### EXERCISE INSTRUCTIONS
Return each line in the records below that includes "told".

DATA EXTRACTS Start Marker

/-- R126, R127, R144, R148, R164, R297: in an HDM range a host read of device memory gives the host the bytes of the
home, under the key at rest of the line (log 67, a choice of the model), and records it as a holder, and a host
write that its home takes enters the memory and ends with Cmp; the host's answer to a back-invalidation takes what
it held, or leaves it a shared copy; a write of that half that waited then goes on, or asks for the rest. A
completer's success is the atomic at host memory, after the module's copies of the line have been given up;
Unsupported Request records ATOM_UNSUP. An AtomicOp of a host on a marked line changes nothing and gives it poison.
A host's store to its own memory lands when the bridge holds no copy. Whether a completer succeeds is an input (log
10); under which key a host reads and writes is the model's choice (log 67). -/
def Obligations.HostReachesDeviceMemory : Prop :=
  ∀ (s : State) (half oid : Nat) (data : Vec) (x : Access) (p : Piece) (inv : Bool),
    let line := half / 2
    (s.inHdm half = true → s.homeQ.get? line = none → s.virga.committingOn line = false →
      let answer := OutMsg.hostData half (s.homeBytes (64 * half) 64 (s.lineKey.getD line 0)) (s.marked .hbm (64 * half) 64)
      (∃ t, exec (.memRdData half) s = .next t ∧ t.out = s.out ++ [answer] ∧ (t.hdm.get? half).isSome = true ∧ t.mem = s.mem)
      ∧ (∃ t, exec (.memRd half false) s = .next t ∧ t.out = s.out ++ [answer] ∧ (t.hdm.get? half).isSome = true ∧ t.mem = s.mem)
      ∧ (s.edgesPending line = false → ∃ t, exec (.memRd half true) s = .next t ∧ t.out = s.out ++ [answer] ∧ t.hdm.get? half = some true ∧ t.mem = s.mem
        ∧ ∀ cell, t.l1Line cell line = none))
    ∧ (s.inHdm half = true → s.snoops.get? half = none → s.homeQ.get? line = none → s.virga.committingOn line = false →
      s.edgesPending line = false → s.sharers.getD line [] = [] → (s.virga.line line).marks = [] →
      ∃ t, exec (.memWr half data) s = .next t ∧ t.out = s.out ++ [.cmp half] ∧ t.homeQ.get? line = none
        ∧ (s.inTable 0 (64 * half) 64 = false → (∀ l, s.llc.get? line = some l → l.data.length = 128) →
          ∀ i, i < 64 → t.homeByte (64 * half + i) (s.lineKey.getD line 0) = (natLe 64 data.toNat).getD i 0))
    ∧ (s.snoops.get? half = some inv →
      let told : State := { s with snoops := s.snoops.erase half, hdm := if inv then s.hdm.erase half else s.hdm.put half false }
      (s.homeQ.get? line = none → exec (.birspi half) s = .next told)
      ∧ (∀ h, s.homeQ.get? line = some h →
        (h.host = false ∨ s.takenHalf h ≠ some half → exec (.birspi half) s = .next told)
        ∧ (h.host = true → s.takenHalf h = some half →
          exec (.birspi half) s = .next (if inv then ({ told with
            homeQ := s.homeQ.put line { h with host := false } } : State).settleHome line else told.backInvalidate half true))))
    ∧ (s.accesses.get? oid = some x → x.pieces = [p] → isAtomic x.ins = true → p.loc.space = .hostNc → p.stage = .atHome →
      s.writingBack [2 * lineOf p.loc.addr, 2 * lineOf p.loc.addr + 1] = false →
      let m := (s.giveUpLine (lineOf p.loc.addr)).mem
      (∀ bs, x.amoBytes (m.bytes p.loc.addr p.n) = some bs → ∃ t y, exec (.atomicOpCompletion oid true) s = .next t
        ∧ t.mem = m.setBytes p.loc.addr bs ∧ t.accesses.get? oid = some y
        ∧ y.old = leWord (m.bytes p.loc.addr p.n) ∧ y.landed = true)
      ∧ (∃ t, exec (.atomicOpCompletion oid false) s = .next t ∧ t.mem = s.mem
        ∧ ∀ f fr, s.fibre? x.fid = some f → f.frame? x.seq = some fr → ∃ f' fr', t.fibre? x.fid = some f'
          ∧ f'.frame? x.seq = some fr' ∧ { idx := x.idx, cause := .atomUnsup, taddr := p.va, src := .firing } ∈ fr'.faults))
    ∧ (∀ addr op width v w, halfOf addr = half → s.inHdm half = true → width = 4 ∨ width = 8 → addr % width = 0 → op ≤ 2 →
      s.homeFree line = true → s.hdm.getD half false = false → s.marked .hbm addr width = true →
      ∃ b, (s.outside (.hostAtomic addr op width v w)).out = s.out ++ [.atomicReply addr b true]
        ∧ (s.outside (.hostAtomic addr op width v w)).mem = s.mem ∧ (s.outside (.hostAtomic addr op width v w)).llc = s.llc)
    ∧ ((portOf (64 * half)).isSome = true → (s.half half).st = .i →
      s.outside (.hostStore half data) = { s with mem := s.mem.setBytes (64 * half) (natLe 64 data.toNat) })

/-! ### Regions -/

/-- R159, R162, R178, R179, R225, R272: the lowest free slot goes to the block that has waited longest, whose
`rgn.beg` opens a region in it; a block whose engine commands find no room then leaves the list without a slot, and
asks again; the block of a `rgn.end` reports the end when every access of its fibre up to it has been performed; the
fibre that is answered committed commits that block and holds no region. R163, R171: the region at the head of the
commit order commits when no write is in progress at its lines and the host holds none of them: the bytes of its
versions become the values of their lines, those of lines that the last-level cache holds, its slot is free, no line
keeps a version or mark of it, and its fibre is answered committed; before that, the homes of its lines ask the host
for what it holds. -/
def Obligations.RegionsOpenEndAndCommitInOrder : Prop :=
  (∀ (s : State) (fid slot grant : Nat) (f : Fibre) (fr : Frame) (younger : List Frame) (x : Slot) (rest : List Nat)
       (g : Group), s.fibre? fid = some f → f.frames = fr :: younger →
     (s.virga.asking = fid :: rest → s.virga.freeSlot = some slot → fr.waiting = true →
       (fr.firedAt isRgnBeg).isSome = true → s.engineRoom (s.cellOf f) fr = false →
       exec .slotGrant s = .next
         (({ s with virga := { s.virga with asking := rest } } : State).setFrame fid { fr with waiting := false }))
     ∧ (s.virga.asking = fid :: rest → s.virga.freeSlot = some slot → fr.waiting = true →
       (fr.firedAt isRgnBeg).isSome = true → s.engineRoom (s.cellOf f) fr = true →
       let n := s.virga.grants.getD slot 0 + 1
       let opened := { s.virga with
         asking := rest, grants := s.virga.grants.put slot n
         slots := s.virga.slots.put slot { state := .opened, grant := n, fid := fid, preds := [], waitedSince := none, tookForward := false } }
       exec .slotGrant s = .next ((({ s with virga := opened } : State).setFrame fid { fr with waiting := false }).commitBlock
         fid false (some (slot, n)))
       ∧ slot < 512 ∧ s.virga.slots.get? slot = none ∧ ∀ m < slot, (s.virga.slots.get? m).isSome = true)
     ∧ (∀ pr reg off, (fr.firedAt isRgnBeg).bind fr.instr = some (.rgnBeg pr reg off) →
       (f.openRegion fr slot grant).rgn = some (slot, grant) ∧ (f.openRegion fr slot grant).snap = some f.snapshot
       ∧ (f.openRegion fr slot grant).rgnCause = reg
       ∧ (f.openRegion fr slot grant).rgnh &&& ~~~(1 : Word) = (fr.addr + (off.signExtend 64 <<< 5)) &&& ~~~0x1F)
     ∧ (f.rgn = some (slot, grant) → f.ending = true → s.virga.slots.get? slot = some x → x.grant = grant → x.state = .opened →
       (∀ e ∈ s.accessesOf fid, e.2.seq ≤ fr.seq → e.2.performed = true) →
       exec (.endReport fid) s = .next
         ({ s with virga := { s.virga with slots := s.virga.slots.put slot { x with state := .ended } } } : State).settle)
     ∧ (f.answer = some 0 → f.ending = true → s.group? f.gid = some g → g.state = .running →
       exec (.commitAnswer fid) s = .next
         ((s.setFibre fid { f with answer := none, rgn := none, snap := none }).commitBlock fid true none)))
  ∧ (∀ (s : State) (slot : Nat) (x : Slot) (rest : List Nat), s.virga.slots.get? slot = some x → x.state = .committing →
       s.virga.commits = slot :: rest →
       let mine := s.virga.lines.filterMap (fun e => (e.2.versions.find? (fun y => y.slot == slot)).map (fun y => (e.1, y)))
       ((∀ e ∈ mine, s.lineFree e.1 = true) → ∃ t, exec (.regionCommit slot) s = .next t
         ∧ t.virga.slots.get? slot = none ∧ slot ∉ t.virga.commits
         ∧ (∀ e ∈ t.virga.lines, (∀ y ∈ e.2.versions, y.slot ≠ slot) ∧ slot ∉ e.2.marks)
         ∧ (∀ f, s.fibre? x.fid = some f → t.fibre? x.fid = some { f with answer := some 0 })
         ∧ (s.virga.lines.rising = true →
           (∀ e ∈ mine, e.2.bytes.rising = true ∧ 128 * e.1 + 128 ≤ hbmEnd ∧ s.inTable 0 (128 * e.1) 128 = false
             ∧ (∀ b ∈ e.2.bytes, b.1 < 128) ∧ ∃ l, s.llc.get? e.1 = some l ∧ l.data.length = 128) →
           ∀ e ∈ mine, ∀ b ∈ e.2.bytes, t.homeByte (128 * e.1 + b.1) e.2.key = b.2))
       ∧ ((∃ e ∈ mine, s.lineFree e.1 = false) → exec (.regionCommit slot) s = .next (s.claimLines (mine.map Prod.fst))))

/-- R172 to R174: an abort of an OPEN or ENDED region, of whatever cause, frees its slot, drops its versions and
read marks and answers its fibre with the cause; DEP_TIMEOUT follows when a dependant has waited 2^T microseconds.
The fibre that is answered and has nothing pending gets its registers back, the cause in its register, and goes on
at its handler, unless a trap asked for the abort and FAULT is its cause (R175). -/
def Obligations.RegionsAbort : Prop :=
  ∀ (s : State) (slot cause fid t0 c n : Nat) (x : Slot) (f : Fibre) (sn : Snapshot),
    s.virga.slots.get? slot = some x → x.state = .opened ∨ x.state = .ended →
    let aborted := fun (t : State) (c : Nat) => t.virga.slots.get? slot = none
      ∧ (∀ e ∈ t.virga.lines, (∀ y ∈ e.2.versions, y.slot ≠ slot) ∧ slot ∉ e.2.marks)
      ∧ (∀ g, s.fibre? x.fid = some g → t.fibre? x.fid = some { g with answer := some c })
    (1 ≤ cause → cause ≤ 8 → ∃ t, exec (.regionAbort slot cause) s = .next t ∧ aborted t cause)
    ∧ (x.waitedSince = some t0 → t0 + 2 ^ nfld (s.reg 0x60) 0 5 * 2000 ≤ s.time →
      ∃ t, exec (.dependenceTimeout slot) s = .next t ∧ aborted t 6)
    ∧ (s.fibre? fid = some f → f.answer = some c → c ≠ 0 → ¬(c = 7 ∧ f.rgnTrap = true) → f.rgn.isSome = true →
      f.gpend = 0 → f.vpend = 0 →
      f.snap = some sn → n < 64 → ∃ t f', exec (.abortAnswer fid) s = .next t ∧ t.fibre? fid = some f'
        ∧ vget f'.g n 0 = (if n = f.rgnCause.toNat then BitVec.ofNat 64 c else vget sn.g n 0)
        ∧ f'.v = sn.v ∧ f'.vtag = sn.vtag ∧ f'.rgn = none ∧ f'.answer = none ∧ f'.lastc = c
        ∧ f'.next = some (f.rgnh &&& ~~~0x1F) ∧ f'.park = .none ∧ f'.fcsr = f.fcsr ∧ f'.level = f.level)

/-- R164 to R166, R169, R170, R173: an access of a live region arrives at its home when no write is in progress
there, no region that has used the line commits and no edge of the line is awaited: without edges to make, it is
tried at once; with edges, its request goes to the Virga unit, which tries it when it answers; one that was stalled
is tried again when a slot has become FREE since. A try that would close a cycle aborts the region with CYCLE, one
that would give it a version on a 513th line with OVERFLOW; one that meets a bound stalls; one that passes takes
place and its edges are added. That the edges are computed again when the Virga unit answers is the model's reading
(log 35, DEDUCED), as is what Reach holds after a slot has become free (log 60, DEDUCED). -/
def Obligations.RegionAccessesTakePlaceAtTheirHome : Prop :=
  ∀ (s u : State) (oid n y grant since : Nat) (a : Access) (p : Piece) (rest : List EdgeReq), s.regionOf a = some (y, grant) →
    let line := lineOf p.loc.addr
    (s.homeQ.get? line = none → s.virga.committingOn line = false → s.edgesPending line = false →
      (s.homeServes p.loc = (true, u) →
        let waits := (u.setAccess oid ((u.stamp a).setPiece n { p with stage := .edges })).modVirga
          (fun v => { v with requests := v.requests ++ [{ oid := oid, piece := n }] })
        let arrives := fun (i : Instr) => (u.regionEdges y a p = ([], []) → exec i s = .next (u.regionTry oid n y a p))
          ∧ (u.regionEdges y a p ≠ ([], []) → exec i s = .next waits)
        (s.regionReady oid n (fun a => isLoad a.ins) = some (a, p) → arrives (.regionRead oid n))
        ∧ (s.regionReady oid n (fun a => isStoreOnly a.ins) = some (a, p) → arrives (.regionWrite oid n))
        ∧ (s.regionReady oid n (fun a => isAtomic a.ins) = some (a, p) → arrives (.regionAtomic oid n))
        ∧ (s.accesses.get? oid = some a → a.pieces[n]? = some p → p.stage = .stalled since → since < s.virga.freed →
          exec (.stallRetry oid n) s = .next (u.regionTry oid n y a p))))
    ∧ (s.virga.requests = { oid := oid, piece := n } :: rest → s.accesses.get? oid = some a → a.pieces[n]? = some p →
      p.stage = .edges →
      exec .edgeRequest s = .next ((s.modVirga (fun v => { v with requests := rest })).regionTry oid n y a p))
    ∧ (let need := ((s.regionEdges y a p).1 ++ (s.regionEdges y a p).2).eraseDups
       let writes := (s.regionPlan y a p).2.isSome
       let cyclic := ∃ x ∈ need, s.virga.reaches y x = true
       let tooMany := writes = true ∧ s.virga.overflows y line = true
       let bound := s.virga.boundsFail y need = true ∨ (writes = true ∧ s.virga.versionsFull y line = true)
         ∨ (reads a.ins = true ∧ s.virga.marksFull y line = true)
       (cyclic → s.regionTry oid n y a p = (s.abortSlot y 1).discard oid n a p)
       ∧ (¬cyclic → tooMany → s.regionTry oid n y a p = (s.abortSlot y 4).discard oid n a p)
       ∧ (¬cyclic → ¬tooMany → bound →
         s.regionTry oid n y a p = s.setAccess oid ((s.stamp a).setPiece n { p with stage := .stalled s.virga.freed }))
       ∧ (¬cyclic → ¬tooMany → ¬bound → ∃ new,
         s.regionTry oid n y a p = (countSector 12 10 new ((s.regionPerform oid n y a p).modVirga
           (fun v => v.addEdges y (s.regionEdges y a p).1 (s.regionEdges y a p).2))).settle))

DATA EXTRACTS End Marker

### RESPONSE TO THIS EXERCISE
      let told : State := { s with snoops := s.snoops.erase half, hdm := if inv then s.hdm.erase half else s.hdm.put half false }
      (s.homeQ.get? line = none → exec (.birspi half) s = .next told)
        (h.host = false ∨ s.takenHalf h ≠ some half → exec (.birspi half) s = .next told)
          exec (.birspi half) s = .next (if inv then ({ told with
            homeQ := s.homeQ.put line { h with host := false } } : State).settleHome line else told.backInvalidate half true))))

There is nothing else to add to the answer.